(Records contained in a dataset)
· · · · ·

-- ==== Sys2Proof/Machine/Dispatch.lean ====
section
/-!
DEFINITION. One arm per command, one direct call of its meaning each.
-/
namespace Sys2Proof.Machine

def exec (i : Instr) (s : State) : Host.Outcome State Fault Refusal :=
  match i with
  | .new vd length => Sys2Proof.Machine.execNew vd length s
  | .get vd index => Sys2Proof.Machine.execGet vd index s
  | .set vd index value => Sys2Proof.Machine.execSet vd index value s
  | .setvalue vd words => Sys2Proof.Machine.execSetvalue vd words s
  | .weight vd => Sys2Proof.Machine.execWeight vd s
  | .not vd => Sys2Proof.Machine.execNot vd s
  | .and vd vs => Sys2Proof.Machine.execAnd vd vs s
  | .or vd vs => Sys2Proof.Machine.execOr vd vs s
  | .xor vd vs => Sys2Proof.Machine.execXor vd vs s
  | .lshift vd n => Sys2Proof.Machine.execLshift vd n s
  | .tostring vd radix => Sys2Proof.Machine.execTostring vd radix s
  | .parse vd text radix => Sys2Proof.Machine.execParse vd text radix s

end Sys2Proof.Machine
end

· · · · ·

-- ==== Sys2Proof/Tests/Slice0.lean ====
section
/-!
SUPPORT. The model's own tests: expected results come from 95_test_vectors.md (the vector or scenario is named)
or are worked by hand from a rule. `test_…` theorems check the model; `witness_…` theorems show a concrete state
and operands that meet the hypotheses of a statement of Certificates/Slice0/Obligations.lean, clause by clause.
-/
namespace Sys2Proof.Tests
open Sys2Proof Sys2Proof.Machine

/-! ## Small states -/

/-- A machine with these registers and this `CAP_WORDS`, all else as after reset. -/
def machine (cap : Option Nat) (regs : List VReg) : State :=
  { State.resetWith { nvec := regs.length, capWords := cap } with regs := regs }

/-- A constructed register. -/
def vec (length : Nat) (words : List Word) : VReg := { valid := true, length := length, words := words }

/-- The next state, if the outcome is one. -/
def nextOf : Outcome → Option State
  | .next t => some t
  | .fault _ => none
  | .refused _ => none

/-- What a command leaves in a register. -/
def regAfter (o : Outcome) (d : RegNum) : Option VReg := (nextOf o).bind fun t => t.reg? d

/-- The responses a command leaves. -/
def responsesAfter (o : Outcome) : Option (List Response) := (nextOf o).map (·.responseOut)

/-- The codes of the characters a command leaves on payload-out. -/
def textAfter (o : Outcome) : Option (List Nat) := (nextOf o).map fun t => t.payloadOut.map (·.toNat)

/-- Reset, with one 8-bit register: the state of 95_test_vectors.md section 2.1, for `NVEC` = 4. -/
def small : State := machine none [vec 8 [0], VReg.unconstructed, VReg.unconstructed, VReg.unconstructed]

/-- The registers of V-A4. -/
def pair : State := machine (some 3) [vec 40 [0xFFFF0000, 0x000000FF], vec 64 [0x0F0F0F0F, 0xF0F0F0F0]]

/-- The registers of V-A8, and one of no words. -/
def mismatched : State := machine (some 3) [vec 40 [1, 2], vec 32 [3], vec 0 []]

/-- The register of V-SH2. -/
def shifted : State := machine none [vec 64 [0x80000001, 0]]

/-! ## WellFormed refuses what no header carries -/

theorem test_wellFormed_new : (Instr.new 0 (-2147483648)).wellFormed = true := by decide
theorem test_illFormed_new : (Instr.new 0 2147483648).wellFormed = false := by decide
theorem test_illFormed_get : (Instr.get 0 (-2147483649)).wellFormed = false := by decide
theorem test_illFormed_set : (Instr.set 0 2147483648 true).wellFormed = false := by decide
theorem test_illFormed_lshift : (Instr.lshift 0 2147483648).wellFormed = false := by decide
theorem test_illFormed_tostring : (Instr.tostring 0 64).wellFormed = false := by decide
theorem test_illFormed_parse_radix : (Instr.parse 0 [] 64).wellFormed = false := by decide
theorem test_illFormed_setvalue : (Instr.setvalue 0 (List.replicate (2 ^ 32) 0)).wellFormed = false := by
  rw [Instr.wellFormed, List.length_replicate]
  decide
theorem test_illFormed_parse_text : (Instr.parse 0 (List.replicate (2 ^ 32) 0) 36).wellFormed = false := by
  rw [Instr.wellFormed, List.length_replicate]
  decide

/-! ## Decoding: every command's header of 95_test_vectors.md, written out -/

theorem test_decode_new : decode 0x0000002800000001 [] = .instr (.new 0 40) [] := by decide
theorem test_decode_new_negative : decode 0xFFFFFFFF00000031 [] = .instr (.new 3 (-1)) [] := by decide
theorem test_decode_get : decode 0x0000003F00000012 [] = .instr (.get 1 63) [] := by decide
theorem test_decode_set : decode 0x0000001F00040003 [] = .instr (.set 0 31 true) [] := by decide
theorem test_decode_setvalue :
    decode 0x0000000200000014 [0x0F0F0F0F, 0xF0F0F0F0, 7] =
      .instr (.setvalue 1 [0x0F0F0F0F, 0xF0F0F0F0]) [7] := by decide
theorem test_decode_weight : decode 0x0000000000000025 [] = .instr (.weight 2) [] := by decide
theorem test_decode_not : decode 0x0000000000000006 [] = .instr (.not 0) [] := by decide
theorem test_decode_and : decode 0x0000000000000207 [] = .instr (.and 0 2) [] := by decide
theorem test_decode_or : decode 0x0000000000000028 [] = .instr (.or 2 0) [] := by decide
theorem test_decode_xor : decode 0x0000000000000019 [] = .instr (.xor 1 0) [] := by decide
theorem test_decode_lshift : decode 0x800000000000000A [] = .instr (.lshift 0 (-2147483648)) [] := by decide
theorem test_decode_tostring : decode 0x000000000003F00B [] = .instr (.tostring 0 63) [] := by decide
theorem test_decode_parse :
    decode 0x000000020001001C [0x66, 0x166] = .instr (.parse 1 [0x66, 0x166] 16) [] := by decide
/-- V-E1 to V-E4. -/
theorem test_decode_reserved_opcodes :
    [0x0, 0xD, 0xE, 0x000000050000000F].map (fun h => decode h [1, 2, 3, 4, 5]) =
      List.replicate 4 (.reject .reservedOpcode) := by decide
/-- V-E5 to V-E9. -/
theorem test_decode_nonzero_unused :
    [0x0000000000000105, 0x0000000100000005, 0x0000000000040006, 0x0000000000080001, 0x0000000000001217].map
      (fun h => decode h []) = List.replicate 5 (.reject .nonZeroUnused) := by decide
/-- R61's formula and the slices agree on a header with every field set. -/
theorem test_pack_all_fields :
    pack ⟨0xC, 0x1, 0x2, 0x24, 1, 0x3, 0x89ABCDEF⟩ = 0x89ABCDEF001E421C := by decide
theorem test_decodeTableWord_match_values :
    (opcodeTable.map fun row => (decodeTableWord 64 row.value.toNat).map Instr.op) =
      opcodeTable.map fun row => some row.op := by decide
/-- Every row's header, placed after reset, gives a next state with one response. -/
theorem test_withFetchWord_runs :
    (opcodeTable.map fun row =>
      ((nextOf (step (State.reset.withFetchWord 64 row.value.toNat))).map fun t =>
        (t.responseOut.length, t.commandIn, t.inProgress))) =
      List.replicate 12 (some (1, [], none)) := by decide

· · · · ·

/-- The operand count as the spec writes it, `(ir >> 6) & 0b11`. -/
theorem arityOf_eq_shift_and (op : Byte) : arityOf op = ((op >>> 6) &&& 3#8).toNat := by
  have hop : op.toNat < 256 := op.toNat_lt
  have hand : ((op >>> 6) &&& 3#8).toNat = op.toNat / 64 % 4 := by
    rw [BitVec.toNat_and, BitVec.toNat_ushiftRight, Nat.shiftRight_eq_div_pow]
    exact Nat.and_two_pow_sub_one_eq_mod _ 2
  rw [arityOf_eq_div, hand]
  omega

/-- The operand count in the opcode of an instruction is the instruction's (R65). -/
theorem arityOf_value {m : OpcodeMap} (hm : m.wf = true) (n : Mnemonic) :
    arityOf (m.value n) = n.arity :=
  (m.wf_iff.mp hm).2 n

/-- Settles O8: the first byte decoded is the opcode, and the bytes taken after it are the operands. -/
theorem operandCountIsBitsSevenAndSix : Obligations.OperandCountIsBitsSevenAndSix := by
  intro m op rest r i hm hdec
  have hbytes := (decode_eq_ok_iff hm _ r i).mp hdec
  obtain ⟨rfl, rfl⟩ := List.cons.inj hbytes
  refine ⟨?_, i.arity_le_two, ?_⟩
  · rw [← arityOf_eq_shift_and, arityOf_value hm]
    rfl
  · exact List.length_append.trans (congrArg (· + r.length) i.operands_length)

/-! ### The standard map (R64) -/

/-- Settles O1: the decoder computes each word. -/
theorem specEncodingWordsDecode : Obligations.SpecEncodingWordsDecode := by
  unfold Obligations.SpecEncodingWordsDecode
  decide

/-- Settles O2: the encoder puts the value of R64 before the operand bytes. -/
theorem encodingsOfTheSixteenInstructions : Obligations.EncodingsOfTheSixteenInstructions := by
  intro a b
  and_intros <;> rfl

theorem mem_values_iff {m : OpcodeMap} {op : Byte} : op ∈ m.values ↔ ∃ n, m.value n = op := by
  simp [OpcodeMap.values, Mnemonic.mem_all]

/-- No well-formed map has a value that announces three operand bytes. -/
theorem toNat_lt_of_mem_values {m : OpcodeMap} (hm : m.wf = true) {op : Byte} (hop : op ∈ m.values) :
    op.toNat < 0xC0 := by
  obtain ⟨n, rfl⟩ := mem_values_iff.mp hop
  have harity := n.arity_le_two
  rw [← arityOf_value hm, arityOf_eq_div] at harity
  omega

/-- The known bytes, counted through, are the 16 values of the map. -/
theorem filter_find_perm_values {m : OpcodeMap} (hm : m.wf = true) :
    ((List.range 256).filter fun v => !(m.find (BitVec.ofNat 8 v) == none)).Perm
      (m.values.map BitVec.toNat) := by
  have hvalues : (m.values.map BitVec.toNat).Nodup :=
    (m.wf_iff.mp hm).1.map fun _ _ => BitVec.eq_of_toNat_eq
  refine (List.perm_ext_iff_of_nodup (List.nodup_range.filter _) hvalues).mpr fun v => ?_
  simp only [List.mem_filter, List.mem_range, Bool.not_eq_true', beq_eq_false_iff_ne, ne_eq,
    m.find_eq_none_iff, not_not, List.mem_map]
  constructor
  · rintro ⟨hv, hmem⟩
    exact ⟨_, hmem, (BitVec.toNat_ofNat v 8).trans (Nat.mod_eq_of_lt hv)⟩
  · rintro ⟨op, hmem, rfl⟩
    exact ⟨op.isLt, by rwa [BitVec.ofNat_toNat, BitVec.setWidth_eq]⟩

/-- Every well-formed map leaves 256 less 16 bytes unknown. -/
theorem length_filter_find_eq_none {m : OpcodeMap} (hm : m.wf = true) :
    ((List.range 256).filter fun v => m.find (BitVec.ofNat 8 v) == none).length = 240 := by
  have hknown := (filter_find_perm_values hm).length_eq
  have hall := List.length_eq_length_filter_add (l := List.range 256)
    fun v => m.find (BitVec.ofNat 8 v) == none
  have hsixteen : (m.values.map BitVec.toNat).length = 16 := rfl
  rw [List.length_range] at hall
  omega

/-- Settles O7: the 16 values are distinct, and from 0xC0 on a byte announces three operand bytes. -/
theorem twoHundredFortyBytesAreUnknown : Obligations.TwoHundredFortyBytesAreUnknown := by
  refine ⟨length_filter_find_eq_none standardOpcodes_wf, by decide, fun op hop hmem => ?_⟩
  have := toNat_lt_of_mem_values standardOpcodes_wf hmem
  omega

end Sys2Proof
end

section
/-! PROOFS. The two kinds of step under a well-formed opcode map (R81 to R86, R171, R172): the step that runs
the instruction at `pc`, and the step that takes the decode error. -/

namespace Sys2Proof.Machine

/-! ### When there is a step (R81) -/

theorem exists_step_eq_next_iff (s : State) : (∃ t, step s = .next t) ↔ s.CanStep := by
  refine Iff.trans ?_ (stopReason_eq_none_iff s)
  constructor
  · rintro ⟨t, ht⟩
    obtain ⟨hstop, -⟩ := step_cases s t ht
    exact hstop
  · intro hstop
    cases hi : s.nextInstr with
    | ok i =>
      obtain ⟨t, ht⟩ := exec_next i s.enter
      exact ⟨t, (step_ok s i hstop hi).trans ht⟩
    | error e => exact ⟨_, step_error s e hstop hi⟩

· · · · ·

Taking the line with "m.find_eq_none_iff, not_not, List.mem_map]" as the first and the line with "theorem exists_step_eq_next_iff (s" as the last, retype that stretch of the data above exactly, with no other lines.

    m.find_eq_none_iff, not_not, List.mem_map]
  constructor
  · rintro ⟨hv, hmem⟩
    exact ⟨_, hmem, (BitVec.toNat_ofNat v 8).trans (Nat.mod_eq_of_lt hv)⟩
  · rintro ⟨op, hmem, rfl⟩
    exact ⟨op.isLt, by rwa [BitVec.ofNat_toNat, BitVec.setWidth_eq]⟩

/-- Every well-formed map leaves 256 less 16 bytes unknown. -/
theorem length_filter_find_eq_none {m : OpcodeMap} (hm : m.wf = true) :
    ((List.range 256).filter fun v => m.find (BitVec.ofNat 8 v) == none).length = 240 := by
  have hknown := (filter_find_perm_values hm).length_eq
  have hall := List.length_eq_length_filter_add (l := List.range 256)
    fun v => m.find (BitVec.ofNat 8 v) == none
  have hsixteen : (m.values.map BitVec.toNat).length = 16 := rfl
  rw [List.length_range] at hall
  omega

/-- Settles O7: the 16 values are distinct, and from 0xC0 on a byte announces three operand bytes. -/
theorem twoHundredFortyBytesAreUnknown : Obligations.TwoHundredFortyBytesAreUnknown := by
  refine ⟨length_filter_find_eq_none standardOpcodes_wf, by decide, fun op hop hmem => ?_⟩
  have := toNat_lt_of_mem_values standardOpcodes_wf hmem
  omega

end Sys2Proof
end

section
/-! PROOFS. The two kinds of step under a well-formed opcode map (R81 to R86, R171, R172): the step that runs
the instruction at `pc`, and the step that takes the decode error. -/

namespace Sys2Proof.Machine

/-! ### When there is a step (R81) -/

theorem exists_step_eq_next_iff (s : State) : (∃ t, step s = .next t) ↔ s.CanStep := by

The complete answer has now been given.